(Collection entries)
···

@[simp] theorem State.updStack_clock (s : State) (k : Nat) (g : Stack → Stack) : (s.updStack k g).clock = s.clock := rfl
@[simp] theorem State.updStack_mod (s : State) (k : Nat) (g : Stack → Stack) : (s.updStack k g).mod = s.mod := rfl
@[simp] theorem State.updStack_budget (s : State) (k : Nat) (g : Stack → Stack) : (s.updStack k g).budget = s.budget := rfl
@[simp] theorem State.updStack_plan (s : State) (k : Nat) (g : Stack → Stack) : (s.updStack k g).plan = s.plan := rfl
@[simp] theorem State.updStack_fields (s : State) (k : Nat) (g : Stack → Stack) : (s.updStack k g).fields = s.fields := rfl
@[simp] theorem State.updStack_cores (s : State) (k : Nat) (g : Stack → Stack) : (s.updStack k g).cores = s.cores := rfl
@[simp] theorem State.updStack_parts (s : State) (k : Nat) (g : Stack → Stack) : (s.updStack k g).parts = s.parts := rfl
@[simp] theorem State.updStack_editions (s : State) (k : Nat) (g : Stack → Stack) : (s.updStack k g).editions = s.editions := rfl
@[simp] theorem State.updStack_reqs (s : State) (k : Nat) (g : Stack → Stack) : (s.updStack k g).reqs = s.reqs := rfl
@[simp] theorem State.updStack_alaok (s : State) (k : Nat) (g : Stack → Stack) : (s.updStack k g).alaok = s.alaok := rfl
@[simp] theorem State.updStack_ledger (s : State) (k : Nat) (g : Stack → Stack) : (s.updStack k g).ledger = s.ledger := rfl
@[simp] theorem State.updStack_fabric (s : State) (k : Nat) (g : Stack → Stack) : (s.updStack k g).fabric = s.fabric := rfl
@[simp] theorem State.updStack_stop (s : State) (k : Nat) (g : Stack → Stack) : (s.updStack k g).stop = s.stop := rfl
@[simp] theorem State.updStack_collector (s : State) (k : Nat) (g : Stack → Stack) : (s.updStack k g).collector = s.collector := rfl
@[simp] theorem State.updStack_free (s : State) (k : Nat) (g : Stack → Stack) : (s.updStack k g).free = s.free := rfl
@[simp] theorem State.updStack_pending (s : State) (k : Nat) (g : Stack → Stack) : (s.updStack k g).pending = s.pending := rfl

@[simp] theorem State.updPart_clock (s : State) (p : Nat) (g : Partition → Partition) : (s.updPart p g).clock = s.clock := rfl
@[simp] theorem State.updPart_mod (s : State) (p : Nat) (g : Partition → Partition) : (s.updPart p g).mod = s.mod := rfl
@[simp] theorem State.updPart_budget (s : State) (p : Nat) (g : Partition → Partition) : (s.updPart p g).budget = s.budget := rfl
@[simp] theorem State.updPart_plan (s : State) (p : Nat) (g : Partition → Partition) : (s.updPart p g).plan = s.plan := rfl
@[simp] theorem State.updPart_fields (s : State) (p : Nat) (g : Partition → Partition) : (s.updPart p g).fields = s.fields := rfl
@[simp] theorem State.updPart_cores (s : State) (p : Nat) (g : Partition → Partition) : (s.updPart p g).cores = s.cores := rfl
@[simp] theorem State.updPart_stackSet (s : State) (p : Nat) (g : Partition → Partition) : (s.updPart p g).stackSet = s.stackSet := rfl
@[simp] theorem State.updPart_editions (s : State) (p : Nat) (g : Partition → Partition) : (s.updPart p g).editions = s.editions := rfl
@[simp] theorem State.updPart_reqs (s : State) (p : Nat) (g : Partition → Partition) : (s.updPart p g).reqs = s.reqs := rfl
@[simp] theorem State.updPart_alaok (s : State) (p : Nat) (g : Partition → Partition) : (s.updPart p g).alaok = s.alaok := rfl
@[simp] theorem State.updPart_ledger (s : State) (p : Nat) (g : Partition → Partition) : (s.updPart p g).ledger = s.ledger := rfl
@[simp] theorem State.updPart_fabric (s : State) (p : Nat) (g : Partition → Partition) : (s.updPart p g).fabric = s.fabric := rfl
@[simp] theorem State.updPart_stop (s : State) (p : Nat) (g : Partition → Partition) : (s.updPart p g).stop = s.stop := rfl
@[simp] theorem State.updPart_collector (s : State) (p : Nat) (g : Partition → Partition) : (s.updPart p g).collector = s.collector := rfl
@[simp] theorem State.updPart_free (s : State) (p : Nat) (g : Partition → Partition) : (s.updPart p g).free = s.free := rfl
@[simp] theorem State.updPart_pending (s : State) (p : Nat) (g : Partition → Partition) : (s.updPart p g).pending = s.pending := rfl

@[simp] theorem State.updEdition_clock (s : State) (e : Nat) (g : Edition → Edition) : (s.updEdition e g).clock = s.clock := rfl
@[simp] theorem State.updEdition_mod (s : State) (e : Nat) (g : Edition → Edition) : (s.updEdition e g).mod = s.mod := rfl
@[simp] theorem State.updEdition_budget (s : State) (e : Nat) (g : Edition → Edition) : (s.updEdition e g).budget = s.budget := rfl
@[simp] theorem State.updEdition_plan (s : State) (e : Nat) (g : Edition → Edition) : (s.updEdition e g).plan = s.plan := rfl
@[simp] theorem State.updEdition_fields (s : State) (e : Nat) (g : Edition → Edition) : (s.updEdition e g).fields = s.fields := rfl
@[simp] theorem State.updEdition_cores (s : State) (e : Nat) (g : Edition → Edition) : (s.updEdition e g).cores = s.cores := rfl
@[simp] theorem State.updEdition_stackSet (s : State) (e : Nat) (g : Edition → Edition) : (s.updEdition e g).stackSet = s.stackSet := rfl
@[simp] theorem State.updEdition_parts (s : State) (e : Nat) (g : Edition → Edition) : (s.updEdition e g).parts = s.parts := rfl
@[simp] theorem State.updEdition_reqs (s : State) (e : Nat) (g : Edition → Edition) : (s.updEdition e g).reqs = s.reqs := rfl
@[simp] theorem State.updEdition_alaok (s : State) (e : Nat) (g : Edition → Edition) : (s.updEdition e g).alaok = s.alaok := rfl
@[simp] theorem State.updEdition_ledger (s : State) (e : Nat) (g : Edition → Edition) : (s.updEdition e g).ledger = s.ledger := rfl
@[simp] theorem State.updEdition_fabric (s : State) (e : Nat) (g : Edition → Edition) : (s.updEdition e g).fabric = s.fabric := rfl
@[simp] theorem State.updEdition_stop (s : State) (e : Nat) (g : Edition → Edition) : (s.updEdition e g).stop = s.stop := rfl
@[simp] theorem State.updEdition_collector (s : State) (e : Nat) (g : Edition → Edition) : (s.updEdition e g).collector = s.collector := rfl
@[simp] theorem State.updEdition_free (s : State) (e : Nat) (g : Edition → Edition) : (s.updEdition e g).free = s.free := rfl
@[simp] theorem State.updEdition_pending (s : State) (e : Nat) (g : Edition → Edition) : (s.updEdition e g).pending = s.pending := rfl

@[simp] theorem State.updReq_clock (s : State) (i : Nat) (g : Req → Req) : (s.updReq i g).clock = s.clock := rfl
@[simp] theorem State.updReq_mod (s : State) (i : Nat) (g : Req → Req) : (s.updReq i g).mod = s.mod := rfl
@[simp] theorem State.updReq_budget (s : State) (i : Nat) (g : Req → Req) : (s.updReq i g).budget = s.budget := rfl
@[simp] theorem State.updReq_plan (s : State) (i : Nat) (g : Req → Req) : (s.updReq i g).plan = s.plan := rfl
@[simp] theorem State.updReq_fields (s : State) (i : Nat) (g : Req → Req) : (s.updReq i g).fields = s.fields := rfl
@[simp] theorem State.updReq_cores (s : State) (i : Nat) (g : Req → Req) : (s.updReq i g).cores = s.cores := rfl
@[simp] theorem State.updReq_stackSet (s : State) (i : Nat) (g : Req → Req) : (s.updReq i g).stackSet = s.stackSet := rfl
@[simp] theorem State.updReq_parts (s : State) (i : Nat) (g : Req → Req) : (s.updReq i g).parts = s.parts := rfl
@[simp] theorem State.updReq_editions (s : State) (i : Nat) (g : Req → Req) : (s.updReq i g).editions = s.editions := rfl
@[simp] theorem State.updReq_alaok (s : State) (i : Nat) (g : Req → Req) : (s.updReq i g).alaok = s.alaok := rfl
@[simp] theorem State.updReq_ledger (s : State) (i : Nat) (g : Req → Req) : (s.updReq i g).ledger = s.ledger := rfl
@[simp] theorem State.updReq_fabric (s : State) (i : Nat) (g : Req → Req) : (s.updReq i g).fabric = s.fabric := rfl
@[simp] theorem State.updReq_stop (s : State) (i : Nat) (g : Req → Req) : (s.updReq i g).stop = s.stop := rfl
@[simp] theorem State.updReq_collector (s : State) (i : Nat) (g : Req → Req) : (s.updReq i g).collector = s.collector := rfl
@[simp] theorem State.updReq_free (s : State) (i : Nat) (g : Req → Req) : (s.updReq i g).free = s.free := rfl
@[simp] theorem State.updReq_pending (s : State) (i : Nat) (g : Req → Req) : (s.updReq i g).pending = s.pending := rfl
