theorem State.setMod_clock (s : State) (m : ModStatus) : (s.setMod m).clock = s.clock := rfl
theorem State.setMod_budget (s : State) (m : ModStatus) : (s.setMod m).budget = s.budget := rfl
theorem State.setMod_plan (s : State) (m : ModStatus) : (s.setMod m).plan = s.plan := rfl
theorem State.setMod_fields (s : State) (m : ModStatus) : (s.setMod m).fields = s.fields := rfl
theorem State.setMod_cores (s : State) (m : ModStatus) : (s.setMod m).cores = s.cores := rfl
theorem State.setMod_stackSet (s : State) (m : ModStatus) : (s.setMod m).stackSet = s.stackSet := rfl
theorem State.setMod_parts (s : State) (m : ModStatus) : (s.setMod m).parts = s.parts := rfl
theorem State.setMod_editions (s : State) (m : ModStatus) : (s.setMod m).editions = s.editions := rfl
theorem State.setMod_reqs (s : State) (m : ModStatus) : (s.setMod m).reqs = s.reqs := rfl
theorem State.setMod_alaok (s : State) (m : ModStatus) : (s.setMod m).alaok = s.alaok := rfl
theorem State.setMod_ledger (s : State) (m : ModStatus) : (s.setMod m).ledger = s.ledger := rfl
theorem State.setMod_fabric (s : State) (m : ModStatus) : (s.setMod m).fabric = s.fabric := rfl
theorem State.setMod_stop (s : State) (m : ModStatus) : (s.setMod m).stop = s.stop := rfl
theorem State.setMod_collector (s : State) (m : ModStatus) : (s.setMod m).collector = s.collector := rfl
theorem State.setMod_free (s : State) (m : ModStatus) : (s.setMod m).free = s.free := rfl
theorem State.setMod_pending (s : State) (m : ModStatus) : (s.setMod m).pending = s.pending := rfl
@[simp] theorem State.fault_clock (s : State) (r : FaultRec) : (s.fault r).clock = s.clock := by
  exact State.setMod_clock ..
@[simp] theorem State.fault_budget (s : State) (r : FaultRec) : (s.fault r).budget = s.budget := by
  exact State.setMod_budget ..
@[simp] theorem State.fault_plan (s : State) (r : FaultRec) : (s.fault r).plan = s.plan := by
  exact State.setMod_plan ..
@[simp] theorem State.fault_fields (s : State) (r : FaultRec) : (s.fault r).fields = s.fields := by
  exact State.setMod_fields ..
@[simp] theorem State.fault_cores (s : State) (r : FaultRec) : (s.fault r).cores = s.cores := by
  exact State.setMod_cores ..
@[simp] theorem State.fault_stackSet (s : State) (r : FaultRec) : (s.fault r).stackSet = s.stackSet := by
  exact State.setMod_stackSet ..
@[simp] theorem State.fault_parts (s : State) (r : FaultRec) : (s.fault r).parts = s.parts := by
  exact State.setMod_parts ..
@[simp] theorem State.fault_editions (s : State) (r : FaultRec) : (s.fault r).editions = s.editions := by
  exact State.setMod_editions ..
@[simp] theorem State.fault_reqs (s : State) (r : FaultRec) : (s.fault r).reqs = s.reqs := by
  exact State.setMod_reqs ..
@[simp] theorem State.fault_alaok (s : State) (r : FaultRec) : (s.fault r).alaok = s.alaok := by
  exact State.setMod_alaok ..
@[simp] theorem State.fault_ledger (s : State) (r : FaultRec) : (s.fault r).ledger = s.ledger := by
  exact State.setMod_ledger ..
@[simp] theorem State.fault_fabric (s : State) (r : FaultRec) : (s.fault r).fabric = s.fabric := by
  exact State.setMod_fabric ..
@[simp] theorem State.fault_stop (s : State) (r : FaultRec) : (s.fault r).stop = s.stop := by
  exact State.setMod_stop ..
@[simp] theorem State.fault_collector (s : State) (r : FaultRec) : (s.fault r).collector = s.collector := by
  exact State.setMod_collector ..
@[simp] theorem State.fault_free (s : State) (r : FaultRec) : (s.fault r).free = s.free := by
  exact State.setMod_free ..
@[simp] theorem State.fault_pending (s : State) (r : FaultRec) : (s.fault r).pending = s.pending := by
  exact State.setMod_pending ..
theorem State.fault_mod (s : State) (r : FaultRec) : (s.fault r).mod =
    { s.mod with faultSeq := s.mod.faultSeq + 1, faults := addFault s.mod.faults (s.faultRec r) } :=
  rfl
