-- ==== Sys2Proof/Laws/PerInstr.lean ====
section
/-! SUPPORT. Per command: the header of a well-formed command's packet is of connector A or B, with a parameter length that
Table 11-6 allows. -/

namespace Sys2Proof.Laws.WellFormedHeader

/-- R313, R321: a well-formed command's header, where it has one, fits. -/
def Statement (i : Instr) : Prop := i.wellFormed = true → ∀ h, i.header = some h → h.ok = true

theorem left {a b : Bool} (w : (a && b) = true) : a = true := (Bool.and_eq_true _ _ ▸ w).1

···

# WHAT THE EXERCISE ASKS:
Check each line of the records for the word "true", and show the lines that contain it.

# EXERCISE RESULT:
def Statement (i : Instr) : Prop := i.wellFormed = true → ∀ h, i.header = some h → h.ok = true
theorem left {a b : Bool} (w : (a && b) = true) : a = true := (Bool.and_eq_true _ _ ▸ w).1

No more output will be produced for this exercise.